§ **Directions**
In how many lines of the records does the string "immediate" appear? State only the number.

§ **Supplied material**
::::::::::
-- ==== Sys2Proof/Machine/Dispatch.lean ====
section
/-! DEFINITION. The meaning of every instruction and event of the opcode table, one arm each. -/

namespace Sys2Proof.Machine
::::::::::
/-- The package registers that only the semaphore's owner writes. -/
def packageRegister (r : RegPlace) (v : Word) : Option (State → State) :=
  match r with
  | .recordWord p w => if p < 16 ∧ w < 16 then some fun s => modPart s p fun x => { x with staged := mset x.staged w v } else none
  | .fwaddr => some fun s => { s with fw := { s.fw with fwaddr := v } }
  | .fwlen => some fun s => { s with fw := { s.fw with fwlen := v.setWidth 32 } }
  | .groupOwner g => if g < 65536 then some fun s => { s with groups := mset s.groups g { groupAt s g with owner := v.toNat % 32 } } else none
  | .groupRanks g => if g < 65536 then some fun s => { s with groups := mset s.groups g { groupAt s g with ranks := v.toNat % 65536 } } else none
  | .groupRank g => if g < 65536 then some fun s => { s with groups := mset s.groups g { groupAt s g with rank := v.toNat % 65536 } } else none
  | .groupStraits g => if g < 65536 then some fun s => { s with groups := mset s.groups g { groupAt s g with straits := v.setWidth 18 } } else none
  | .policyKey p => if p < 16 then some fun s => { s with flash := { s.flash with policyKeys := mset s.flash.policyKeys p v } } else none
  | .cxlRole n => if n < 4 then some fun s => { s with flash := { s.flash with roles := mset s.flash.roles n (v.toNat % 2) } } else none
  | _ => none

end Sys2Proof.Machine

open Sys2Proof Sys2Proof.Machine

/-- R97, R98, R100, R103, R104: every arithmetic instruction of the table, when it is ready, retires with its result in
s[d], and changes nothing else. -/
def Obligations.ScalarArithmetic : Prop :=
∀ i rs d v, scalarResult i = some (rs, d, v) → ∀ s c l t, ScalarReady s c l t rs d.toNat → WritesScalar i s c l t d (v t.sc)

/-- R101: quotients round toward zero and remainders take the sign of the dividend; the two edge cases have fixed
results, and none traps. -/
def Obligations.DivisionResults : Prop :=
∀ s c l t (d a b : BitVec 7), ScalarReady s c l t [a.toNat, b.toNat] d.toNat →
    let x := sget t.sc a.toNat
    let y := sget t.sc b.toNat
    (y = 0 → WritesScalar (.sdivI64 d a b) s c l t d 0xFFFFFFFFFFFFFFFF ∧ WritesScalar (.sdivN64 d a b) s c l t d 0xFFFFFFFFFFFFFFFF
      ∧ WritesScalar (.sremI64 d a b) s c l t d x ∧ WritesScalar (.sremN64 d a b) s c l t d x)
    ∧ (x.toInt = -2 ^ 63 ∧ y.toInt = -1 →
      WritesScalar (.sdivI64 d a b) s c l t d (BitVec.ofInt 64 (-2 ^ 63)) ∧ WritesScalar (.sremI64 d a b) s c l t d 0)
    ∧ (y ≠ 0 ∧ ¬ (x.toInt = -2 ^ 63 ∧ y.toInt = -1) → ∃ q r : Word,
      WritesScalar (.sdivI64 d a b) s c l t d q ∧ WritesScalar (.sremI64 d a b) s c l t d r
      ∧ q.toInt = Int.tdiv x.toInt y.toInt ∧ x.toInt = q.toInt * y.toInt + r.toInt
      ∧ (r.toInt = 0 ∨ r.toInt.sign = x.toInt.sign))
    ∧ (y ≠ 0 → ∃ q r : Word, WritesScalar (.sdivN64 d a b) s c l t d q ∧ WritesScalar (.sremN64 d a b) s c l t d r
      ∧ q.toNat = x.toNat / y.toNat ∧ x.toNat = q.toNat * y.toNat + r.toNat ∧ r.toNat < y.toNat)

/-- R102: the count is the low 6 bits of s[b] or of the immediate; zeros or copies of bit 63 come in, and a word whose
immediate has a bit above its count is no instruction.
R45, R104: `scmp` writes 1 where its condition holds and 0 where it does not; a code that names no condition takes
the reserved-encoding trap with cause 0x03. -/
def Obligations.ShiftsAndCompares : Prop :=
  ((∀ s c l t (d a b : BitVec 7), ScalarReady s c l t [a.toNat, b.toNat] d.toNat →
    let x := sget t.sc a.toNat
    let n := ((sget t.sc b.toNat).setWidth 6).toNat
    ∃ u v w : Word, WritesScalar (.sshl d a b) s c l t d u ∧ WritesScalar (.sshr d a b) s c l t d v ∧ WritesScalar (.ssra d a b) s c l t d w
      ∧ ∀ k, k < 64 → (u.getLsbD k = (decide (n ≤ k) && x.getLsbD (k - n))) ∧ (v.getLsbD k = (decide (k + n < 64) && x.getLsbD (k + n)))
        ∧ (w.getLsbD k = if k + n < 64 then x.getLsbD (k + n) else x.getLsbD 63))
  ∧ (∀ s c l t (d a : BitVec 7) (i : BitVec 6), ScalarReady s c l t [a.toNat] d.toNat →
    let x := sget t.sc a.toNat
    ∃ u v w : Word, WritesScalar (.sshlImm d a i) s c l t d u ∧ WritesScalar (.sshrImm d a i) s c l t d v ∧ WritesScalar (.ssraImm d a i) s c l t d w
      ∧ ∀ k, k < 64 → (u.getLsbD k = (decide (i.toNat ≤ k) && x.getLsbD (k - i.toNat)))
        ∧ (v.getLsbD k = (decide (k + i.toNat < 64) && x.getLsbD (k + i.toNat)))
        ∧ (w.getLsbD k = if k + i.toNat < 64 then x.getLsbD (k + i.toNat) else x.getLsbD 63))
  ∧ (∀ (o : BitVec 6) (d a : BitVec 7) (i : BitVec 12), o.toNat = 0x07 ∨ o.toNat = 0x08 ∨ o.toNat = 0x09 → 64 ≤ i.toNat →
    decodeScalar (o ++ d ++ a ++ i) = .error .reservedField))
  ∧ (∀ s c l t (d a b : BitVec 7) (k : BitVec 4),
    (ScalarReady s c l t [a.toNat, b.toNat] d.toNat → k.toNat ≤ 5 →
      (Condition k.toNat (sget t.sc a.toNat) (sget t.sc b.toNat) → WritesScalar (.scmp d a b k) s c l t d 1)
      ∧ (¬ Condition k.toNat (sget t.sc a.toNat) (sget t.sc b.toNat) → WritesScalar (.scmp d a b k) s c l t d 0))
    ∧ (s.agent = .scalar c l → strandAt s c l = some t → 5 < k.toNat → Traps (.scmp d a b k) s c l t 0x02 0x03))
::::::::::
§ **Task response**
2